-- ==== Sys2Proof/Certificates/Slice0/Obligations.lean ====
section
/-! DEFINITION. The obligations: what the rules of the spec say the block does, command by command. -/

open Sys2Proof Sys2Proof.Machine

-- ## The block as a whole

/-- One step takes the command at the front of the queue and answers what that command does on the rest. -/
def Obligations.FrontCommandRuns : Prop :=
  ∀ (c : Instr) (r : List Instr) (s : State), step { s with pending := c :: r } = exec c { s with pending := r }

/-- With no command waiting, time passes (the model's choice, log entry 1): an array cycle that is still to come in the
present tick; with none to come, the next cadence tick, unless the count is held, and then nothing changes. The count advances
by one, but for the last tick of a reference period while a slow advance is due (R49), which only the loss of LOCKED ends
(R44). The bytes of the bank arrays stay, and the queue stays empty. -/
def Obligations.EmptyQueuePassesOneTick : Prop :=
  ∀ s : State, s.pending = [] → ∃ t, step s = .next t ∧ t.pending = [] ∧ t.mem = s.mem
    ∧ (s.cad.left ≠ 0 → arrayRuns s = true → t = oneCycle { s with cad := { s.cad with left := s.cad.left - 1 } })
    ∧ (s.cad.left = 0 ∨ arrayRuns s = false →
        (ticksRun s = false → t = s)
        ∧ (ticksRun s = true → t.cad.phase = (s.cad.phase + 1) % 16 ∧ t.cad.passed = s.cad.passed + 1
            ∧ (if s.cad.slow ≠ 0 ∧ (s.cad.phase + 1) % 16 = 0
                then t.cad.count = s.cad.count ∧ t.cad.slow = s.cad.slow - 1
                else t.cad.count = s.cad.count + 1 ∧ (s.cad.st ≠ .locked → t.cad.slow = s.cad.slow))))

/-- Every step takes exactly the front command off the queue, first in, first out. -/
def Obligations.QueueLosesOnlyItsFront : Prop :=
  ∀ s t : State, step s = .next t → t.pending = s.pending.tail

/-- Every command of the table has an effect in every state: no command ends in a fault or a refusal. -/
def Obligations.EveryCommandHasANextState : Prop :=
  ∀ (c : Instr) (s : State), ∃ t, exec c s = .next t

/-- The state after reset meets the invariant. -/
def Obligations.ResetMeetsInvariant : Prop := Machine.Inv State.reset

/-- Every step keeps the invariant: memory stays in canonical form, and every waiting command is one of the spec's. -/
def Obligations.EveryStepKeepsInvariant : Prop :=
  ∀ s t : State, Machine.Inv s → step s = .next t → Machine.Inv t

/-- Only a bank access, BIST, the end of an image pass and the resets that lose the arrays change a byte of the bank arrays:
after every other command every byte of memory reads as before. -/
def Obligations.OtherCommandsLeaveMemory : Prop :=
  ∀ (c : Instr) (s t : State), storesMemory c = false → exec c s = .next t → ∀ a, readByte t a = readByte s a

/-- What a cold start leaves (R806, R64, R102, R122): the count at 0 and held, the cadence unit UNLOCKED; every byte of the
arrays 0 and every granule UNWRITTEN; the instance On, admission closed, no interrupt pending, no partition but 15 created,
every baton count 0, every tape unconfigured; every register field at its reset value; no request and no waiting command.
Where the spec gives a field no reset value, that value is the model's own, named in INVENTORY.md. -/
def Obligations.ResetValues : Prop :=
  now State.reset = 0 ∧ State.reset.cad.st = .unlocked ∧ getF State.reset F.CPM_CLK_STAT_REF_READY = 0
    ∧ ticksRun State.reset = false
    ∧ (∀ a, readByte State.reset a = 0) ∧ (∀ g, stateOf State.reset g = .unwritten)
    ∧ aonState State.reset = 0 ∧ getF State.reset F.REG_CTL_OPEN = 0 ∧ getF State.reset F.GLB_IRQ_STAT_PEND = 0
    ∧ (∀ p, p ≠ 15 → getF State.reset (F.PART_STAT_STATE p) = 0) ∧ (∀ n, getF State.reset (F.BTN_CNT_COUNT n) = 0)
    ∧ (∀ n, getF State.reset (F.TAPE_STAT_STATE n) = 0) ∧ (∀ f : Fld, f.rst < 2 ^ f.w → getF State.reset f = f.rst)
    ∧ State.reset.reqs = [] ∧ State.reset.pending = []

/-- The granule hash of R71. -/
def Obligations.GranuleHashIsTheSpecs : Prop :=
  ∀ g : BitVec 20,
    trackOf g.toNat = (g.extractLsb' 5 4 ^^^ g.extractLsb' 9 4 ^^^ g.extractLsb' 13 4 ^^^ (g.extractLsb' 17 3).setWidth 4).toNat
    ∧ binOf g.toNat = (g.extractLsb' 0 5 ^^^ g.extractLsb' 9 5 ^^^ g.extractLsb' 14 5 ^^^ (g.extractLsb' 19 1).setWidth 5).toNat
    ∧ bankOf g.toNat = trackOf g.toNat * 32 + binOf g.toNat
    ∧ rowOf g.toNat = (g.extractLsb' 9 11).toNat

/-- R73: an aligned run of 512 granules lies in one row and touches each bank exactly once; an aligned run of 32 lies in one
track and touches each of its banks exactly once; an aligned run of 16 touches 16 distinct banks of one track. -/
def Obligations.AlignedRunsTouchEachBankOnce : Prop :=
  (∀ k < 2048, (∀ g, 512 * k ≤ g → g < 512 * (k + 1) → rowOf g = k)
      ∧ ∀ b < 512, ∃! g, 512 * k ≤ g ∧ g < 512 * (k + 1) ∧ bankOf g = b)
    ∧ (∀ k < 32768, ∃ t < 16, (∀ g, 32 * k ≤ g → g < 32 * (k + 1) → trackOf g = t)
      ∧ ∀ b < 32, ∃! g, 32 * k ≤ g ∧ g < 32 * (k + 1) ∧ bankOf g = 32 * t + b)
    ∧ (∀ k < 65536, ∃ t < 16, (∀ g, 16 * k ≤ g → g < 16 * (k + 1) → trackOf g = t ∧ bankOf g / 32 = t)
      ∧ ∀ g h, 16 * k ≤ g → g < 16 * (k + 1) → 16 * k ≤ h → h < 16 * (k + 1) → bankOf g = bankOf h → g = h)

/-- The granule that lies at a row of a logical bank is found again by R71, and every granule lies at its bank and row. -/
def Obligations.BankAndRowNameOneGranule : Prop :=
  (∀ g < 2 ^ 20, bankOf g < 512 ∧ rowOf g < 2048 ∧ granAt (bankOf g) (rowOf g) = g)
    ∧ (∀ b < 512, ∀ r < 2048, granAt b r < 2 ^ 20 ∧ bankOf (granAt b r) = b ∧ rowOf (granAt b r) = r)

-- ## The pacers

/-- A stream that decodes LI, ADD, ADDI, MULI, SHLI, SHRI or ANDI writes D with the result of R387, modulo 2^64, and goes on
to the next instruction; NOP only goes on. Nothing else changes.
JMP, BNZ, BEQ, LOOP and ENDL (R387): where the program counter goes and what the loop counter becomes. Nothing else
changes.
SRC and DST set the mode that later MOVs of the stream use, forget the page kept of the former one, and go on (R388). The
bib number is the field, or X[B][11:0] with BREG. -/
def Obligations.PacerArithmeticBranchesAndModes : Prop :=
  (∀ (q st ins : Nat) (t : Task) (ups : InsUps) (s : State), pcOf s q st < 255 →
      let d := bits ins 6 3
      let a := t.x.getD (bits ins 9 3) 0
      let b := t.x.getD (bits ins 12 3) 0
      let done (v : Nat) : State := atPc (putTask s (withX t d v)) q st (pcOf s q st + 1)
      (executes 0x00 q st ins t ups s = true → exec (.nop q st ups) s = .next (atPc s q st (pcOf s q st + 1)))
      ∧ (executes 0x01 q st ins t ups s = true →
          exec (.li q st ups) s = .next (done ((BitVec.ofNat 48 (bits ins 16 48)).signExtend 64).toNat))
      ∧ (executes 0x02 q st ins t ups s = true → exec (.add q st ups) s = .next (done (a + b)))
      ∧ (executes 0x03 q st ins t ups s = true →
          exec (.addi q st ups) s = .next (done (a + ((BitVec.ofNat 32 (bits ins 16 32)).signExtend 64).toNat)))
      ∧ (executes 0x04 q st ins t ups s = true → exec (.muli q st ups) s = .next (done (a * bits ins 16 16)))
      ∧ (executes 0x05 q st ins t ups s = true → exec (.shli q st ups) s = .next (done (a <<< bits ins 16 6)))
      ∧ (executes 0x06 q st ins t ups s = true → exec (.shri q st ups) s = .next (done (a >>> bits ins 16 6)))
      ∧ (executes 0x07 q st ins t ups s = true → exec (.andi q st ups) s = .next (done (a &&& bits ins 16 32))))
  ∧ (∀ (q st ins : Nat) (t : Task) (ups : InsUps) (s : State),
      let a := t.x.getD (bits ins 9 3) 0
      let b := t.x.getD (bits ins 12 3) 0
      let k := bits ins 16 2
      let c := if bits ins 18 1 = 1 then a % 2 ^ 24 else bits ins 19 24
      let l := (t.l.getD k 0 + 2 ^ 24 - 1) % 2 ^ 24
      let next := pcOf s q st + 1
      (executes 0x08 q st ins t ups s = true → exec (.jmp q st ups) s = .next (atPc s q st (bits ins 16 8)))
      ∧ (executes 0x09 q st ins t ups s = true →
          (a ≠ 0 → exec (.bnz q st ups) s = .next (atPc s q st (bits ins 16 8)))
          ∧ (a = 0 → next < 256 → exec (.bnz q st ups) s = .next (atPc s q st next)))
      ∧ (executes 0x0A q st ins t ups s = true →
          (a = b → exec (.beq q st ups) s = .next (atPc s q st (bits ins 16 8)))
          ∧ (a ≠ b → next < 256 → exec (.beq q st ups) s = .next (atPc s q st next)))
      ∧ (executes 0x0B q st ins t ups s = true →
          (c = 0 → exec (.loop q st ups) s = .next (atPc s q st (bits ins 43 8)))
          ∧ (c ≠ 0 → next < 256 → exec (.loop q st ups) s = .next (atPc (putTask s (withL t k c)) q st next)))
      ∧ (executes 0x0C q st ins t ups s = true →
          (l ≠ 0 → exec (.endl q st ups) s = .next (atPc (putTask s (withL t k l)) q st (bits ins 18 8)))
          ∧ (l = 0 → next < 256 → exec (.endl q st ups) s = .next (atPc (putTask s (withL t k l)) q st next))))
  ∧ (∀ (q st ins : Nat) (t : Task) (ups : InsUps) (s : State), pcOf s q st < 255 →
      let b := t.x.getD (bits ins 12 3) 0 % 2 ^ 12
      (executes 0x10 q st ins t ups s = true → exec (.src q st ups) s = .next (atPc (putTask s { t with
          src := some { mode := bits ins 16 2, bib := if bits ins 18 1 = 1 then b else bits ins 19 12, xf := bits ins 31 3,
                        sfmt := bits ins 34 4 },
          srcPage := none }) q st (pcOf s q st + 1)))
      ∧ (executes 0x11 q st ins t ups s = true → exec (.dst q st ups) s = .next (atPc (putTask s { t with
          dst := some { mode := bits ins 16 3, bib := if bits ins 19 1 = 1 then b else bits ins 20 12, xf := 0, sfmt := 0 },
          dstPage := none }) q st (pcOf s q st + 1))))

★ ★ ★

#### [Exercise objective]
The lines to extract from the data above begin with the line containing "now State.reset = 0" and end with the line containing "bankOf g = b)". Extract them exactly, including both.

#### [Reply]
  now State.reset = 0 ∧ State.reset.cad.st = .unlocked ∧ getF State.reset F.CPM_CLK_STAT_REF_READY = 0
    ∧ ticksRun State.reset = false
    ∧ (∀ a, readByte State.reset a = 0) ∧ (∀ g, stateOf State.reset g = .unwritten)
    ∧ aonState State.reset = 0 ∧ getF State.reset F.REG_CTL_OPEN = 0 ∧ getF State.reset F.GLB_IRQ_STAT_PEND = 0
    ∧ (∀ p, p ≠ 15 → getF State.reset (F.PART_STAT_STATE p) = 0) ∧ (∀ n, getF State.reset (F.BTN_CNT_COUNT n) = 0)
    ∧ (∀ n, getF State.reset (F.TAPE_STAT_STATE n) = 0) ∧ (∀ f : Fld, f.rst < 2 ^ f.w → getF State.reset f = f.rst)
    ∧ State.reset.reqs = [] ∧ State.reset.pending = []

/-- The granule hash of R71. -/
def Obligations.GranuleHashIsTheSpecs : Prop :=
  ∀ g : BitVec 20,
    trackOf g.toNat = (g.extractLsb' 5 4 ^^^ g.extractLsb' 9 4 ^^^ g.extractLsb' 13 4 ^^^ (g.extractLsb' 17 3).setWidth 4).toNat
    ∧ binOf g.toNat = (g.extractLsb' 0 5 ^^^ g.extractLsb' 9 5 ^^^ g.extractLsb' 14 5 ^^^ (g.extractLsb' 19 1).setWidth 5).toNat
    ∧ bankOf g.toNat = trackOf g.toNat * 32 + binOf g.toNat
    ∧ rowOf g.toNat = (g.extractLsb' 9 11).toNat

/-- R73: an aligned run of 512 granules lies in one row and touches each bank exactly once; an aligned run of 32 lies in one
track and touches each of its banks exactly once; an aligned run of 16 touches 16 distinct banks of one track. -/
def Obligations.AlignedRunsTouchEachBankOnce : Prop :=
  (∀ k < 2048, (∀ g, 512 * k ≤ g → g < 512 * (k + 1) → rowOf g = k)
      ∧ ∀ b < 512, ∃! g, 512 * k ≤ g ∧ g < 512 * (k + 1) ∧ bankOf g = b)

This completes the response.